Accélérer la transition énergétique
La crise actuelle accélère les inéluctables mutations du secteur de l'énergie, analyse Financial Times :
«La chute des prix est à plusieurs égards le prodrome de ce qui attend, quoi qu'il arrive, le secteur de l'énergie à l'avenir. Les énergies fossiles étaient déjà en train de perdre les faveurs des investisseurs et du grand public, de par leur incidence sur le changement climatique. La demande en pétrole pourrait se mettre à décroître plus rapidement qu'on ne le pensait. Le contrecoup actuel implique, pour les entreprises, une accélération des programmes de restructuration. Le versement de dividendes, longtemps convoités, devront peut-être être réduits. Les géants du secteur, parmi lesquels BP et ExxonMobil, devront réaliser des investissements considérables dans des formes d'énergie alternatives.»
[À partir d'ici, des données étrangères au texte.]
theorem afterReads_moves (s : State) (seq : Seq) (inputs : Vector Int 24) :
    Moves s (afterReads s seq (frameReads s inputs seq)) := by
  unfold afterReads
  refine Moves.and ?_ (clearingStep_moves _ _ _)
  have a := linesFed_moves (frameReads s inputs seq).feeds s
  have hg := (frameReads_grows s inputs seq).and (writeFeeds_grows s.lines (frameReads s inputs seq).feeds _)
  generalize linesFed s.lines (frameReads s inputs seq).feeds = ls at a
  have c := advance_moves { s with lines := ls }
  have b : Moves { s with lines := ls, scenes := s.scenes.advance }
      { s with lines := ls
               scenes := s.scenes.advance
               guard := if countsForGuard s then guardMeasured s (frameReads s inputs seq) else s.guard } := by
    by_cases hc : countsForGuard s = true
    · simp only [hc, if_true]
      exact guardMeasured_moves s { s with lines := ls, scenes := s.scenes.advance } (frameReads s inputs seq) rfl
    · simp only [hc]
      exact Moves.none
  exact ((a.and c).and b).and (commitServe_moves _ _ seq hg)

theorem engineStep_moves (seq : Seq) (inputs : Vector Int 24) (s : State) : Moves s (engineStep seq inputs s) := by
  unfold engineStep
  split
  · exact afterReads_moves s seq inputs
  · split
    · exact sweepStep_moves seq s ‹_›
    · exact Moves.none

end Sys2Proof.Machine
end

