theorem Move.placementLaw {s t : State} (h : Move s t) (p : PlacementLaw s) : PlacementLaw t := by
  cases h
  case raisedFault ns =>
    unfold raiseFault
    split
    · exact p
    · exact placementLaw_of_eq (s := s) rfl rfl rfl rfl id p
  case caused l b hl =>
    refine placementLaw_of_eq (s := s) rfl rfl rfl rfl (fun k => ?_) p
    rcases follow_state l { s.node with orderCause := b } with e | e
    · have k' : (follow l { s.node with orderCause := b }).state = .sizing ∨
          (follow l { s.node with orderCause := b }).state = .sweep := k
      rw [e] at k'
      exact k'
    · exact absurd k (by simp [e.1, e.2])
  case node n hn hr hf =>
    refine placementLaw_of_eq (s := s) rfl rfl rfl rfl (fun k => ?_) p
    rcases hn with e | e
    · rw [← e]
      exact k
    · exact absurd k (by simp [e.1, e.2])
  case sized hz =>
    exact placementLaw_of_off (s := s) rfl rfl (p.2.1 (Or.inl hz)) p
  case swept hz ho => exact placementLaw_of_off (s := s) rfl rfl (lowestOn_none ho) p
  case counted m hc hp hb hs => exact placementLaw_of_eq (s := s) rfl hc hp hb id p
  case marked m hn hc hp hs => exact placementLaw_of_off (s := s) rfl hc (p.2.1 (Or.inr hn)) p
  case absent present hm hl =>
    obtain ⟨c, q, w, a, d⟩ := p
    refine ⟨c, q, w, a, fun n hn b hb => ⟨(d n hn b hb).1, ?_⟩⟩
    show present[rankOfBlock b] = true
    by_contra hf
    simp only [Bool.not_eq_true] at hf
    have hi := hl (rankOfBlock b) hf (d n hn b hb).2 n hn
    have hw := (w n).2.2.2 (by
      have hn' : (lineOf s n).state = .clearing ∨ (lineOf s n).state = .running := hn
      rcases hn' with e | e <;> rw [e] <;> simp)
    have hb' : (lineOf s n).covers b = true := hb
    have h1 := (w n).1
    rw [inRank_of_covers hb'] at hi
    · cases hi
    · simp only [LineRec.covers, Bool.and_eq_true, decide_eq_true_eq] at hb'
      omega
  case fed n x =>
    have e := lineOf_update s n
    refine placementLaw_of_states (s := s) (fun m => ?_) ?_ rfl rfl rfl p
    · have em : lineOf (overLine n (LineRec.fed x) s) m = _ := e m _
      rw [SameWindow, em]
      split
      · rename_i h
        subst h
        exact ⟨⟨rfl, rfl⟩, Or.inl rfl⟩
      · exact ⟨⟨rfl, rfl⟩, Or.inl rfl⟩
    · refine ⟨p.1.1, fun m => ?_⟩
      have em : lineOf (overLine n (LineRec.fed x) s) m = _ := e m _
      rw [em]
      split
      · rename_i h
        subst h
        exact p.1.2 n
      · exact p.1.2 m
  case feedSet n ts k h1 h2 h3 =>
    have e : ∀ m, lineOf (overLine n (fun l => { l with feed := ts, damping := k }) s) m = _ :=
      fun m => lineOf_update s n m _
    refine placementLaw_of_states (s := s) (fun m => ?_) ⟨p.1.1, fun m => ?_⟩ rfl rfl rfl p
    · rw [SameWindow, e]
      split
      · rename_i h
        subst h
        exact ⟨⟨rfl, rfl⟩, Or.inl rfl⟩
      · exact ⟨⟨rfl, rfl⟩, Or.inl rfl⟩
    · rw [e]
      split
      · rename_i h
        subst h
        exact p.1.2 n
      · exact p.1.2 m
  case windowed n base len ho hb hl =>
    obtain ⟨c, q, w, a, d⟩ := p
    have e : ∀ m, lineOf (overLine n (fun l => { l with base := base, length := len }) s) m =
        if n = m then { lineOf s n with base := base, length := len } else lineOf s m :=
      fun m => lineOf_update s n m _
    have st : ∀ m, (lineOf (overLine n (fun l => { l with base := base, length := len }) s) m).state =
        (lineOf s m).state := fun m => by
      rw [e]
      split
      · rename_i h
        subst h
        rfl
      · rfl
    have other : ∀ m, (lineOf s m).state ≠ .off →
        lineOf (overLine n (fun l => { l with base := base, length := len }) s) m = lineOf s m := fun m hm => by
      rw [e, if_neg]
      intro h
      subst h
      exact hm ho
    refine ⟨⟨c.1, fun m => by rw [st]; exact c.2 m⟩, fun k m => by rw [st]; exact q k m, fun m => ?_,
      fun x y hxy hx hy b => ?_, fun m hm b => ?_⟩
    · rw [st]
      rw [e]
      split
      · rename_i h
        subst h
        exact ⟨hb, hl.1, hl.2, fun k => absurd ho k⟩
      · exact w m
    · rw [st] at hx hy
      rw [other x hx, other y hy]
      exact a x y hxy hx hy b
    · rw [st] at hm
      rw [other m (by rcases hm with k | k <;> rw [k] <;> simp)]
      exact d m hm b
  case begun n hp hc hq => exact begun_placement n hp hc hq p
  case stopped n hu =>
    have e : ∀ m, lineOf
        { s with
          lines := update s.lines n fun l => { l with state := .off }
          mem := s.mem.unlist fun m => m == n } m =
        if n = m then { lineOf s n with state := .off } else lineOf s m :=
      fun m => lineOf_update s n m fun l => { l with state := .off }
    refine placementLaw_of_states (s := s) (fun m => ?_) ⟨p.1.1.filter _, fun m => ?_⟩ rfl rfl rfl p
    · rw [SameWindow, e]
      split
      · rename_i h
        subst h
        exact ⟨⟨rfl, rfl⟩, Or.inr (Or.inl rfl)⟩
      · exact ⟨⟨rfl, rfl⟩, Or.inl rfl⟩
    · rw [e]
      show m ∈ s.mem.clearing.filter (fun m => !(m == n)) ↔ _
      rw [List.mem_filter]
      split
      · rename_i h
        subst h
        simp
      · rename_i h
        have : m ≠ n := fun f => h f.symm
        simp [this, p.1.2 m]
  case ready n rest hr =>
    have hn := p.1.1
    rw [hr] at hn
    simp only [List.nodup_cons] at hn
    have hs : (lineOf s n).state = .clearing := (p.1.2 n).1 (by rw [hr]; simp)
    have e : ∀ m, lineOf
        { s with
          lines := update s.lines n fun l => { l with state := .running, position := 0, damped := 0 }
          mem := { s.mem with clearing := rest, zeroed := 0 } } m =
        if n = m then { lineOf s n with state := .running, position := 0, damped := 0 } else lineOf s m :=
      fun m => lineOf_update s n m fun l => { l with state := .running, position := 0, damped := 0 }
    refine placementLaw_of_states (s := s) (fun m => ?_) ⟨hn.2, fun m => ?_⟩ rfl rfl rfl p
    · rw [SameWindow, e]
      split
      · rename_i h
        subst h
        exact ⟨⟨rfl, rfl⟩, Or.inr (Or.inr (Or.inr ⟨rfl, hs⟩))⟩
      · exact ⟨⟨rfl, rfl⟩, Or.inl rfl⟩
    · rw [e]
      show m ∈ rest ↔ _
      split
      · rename_i h
        subst h
        simp [hn.1]
      · rename_i h
        have hm := p.1.2 m
        rw [hr] at hm
        have : m ≠ n := fun f => h f.symm
        simpa [this] using hm
  case faulted ns hf =>
    have e := lineOf_faulted s ns (s.mem.unlist fun n => decide (n ∈ ns))
    refine placementLaw_of_states (s := s) (fun m => ?_) ⟨p.1.1.filter _, fun m => ?_⟩ rfl rfl rfl p
    · rw [SameWindow, e]
      split
      · exact ⟨⟨rfl, rfl⟩, Or.inr (Or.inr (Or.inl ⟨rfl, hf m ‹_›⟩))⟩
      · exact ⟨⟨rfl, rfl⟩, Or.inl rfl⟩
    · rw [e]
      show m ∈ s.mem.clearing.filter (fun n => !decide (n ∈ ns)) ↔ _
      rw [List.mem_filter]
      split
      · simp [*]
      · rename_i h
        simp [h, p.1.2 m]
  case reset =>
    refine ⟨⟨?_, fun n => ?_⟩, fun _ n => ?_, fun n => ?_, fun m n _ hm => ?_, fun n hn => ?_⟩
    · rw [(resetState_leaves _ _ _ _ _).2.2.1]
      simp [MemCtl.initial]
    · rw [(resetState_leaves _ _ _ _ _).2.2.1, lineOf_reset]
      simp [MemCtl.initial, LineRec.initial]
    · rw [lineOf_reset]
      rfl
    · rw [lineOf_reset]
      decide
    · rw [lineOf_reset] at hm
      exact absurd rfl hm
    · rw [lineOf_reset] at hn
      exact absurd hn (by decide)
  all_goals exact placementLaw_of_eq (s := s) rfl rfl rfl rfl id p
Le gaz et le charbon suivront
Rzeczpospolita prédit la fin de l'ère des énergies fossiles :
«L'effondrement des prix de la matière première pour laquelle on mènait des guerres et des luttes géopolitiques est spectaculaire. Lundi soir, les producteurs d'or noir aux Etats-Unis ont dû payer pour pouvoir écouler leur pétrole. Seul motif de consolation : le fait que la valeur du baril de Brent n'ait perdu que quelques points. Mais dès mardi, la dégringolade du pétrole russe - dans les négatifs lui aussi - aurait pu provoquer une véritable vague de panique. Une époque est révolue. ... Ces prix négatifs affecteront bientôt d'autres sources d'énergie fossiles dans les mois à venir - les prix du gaz et du charbon notamment.»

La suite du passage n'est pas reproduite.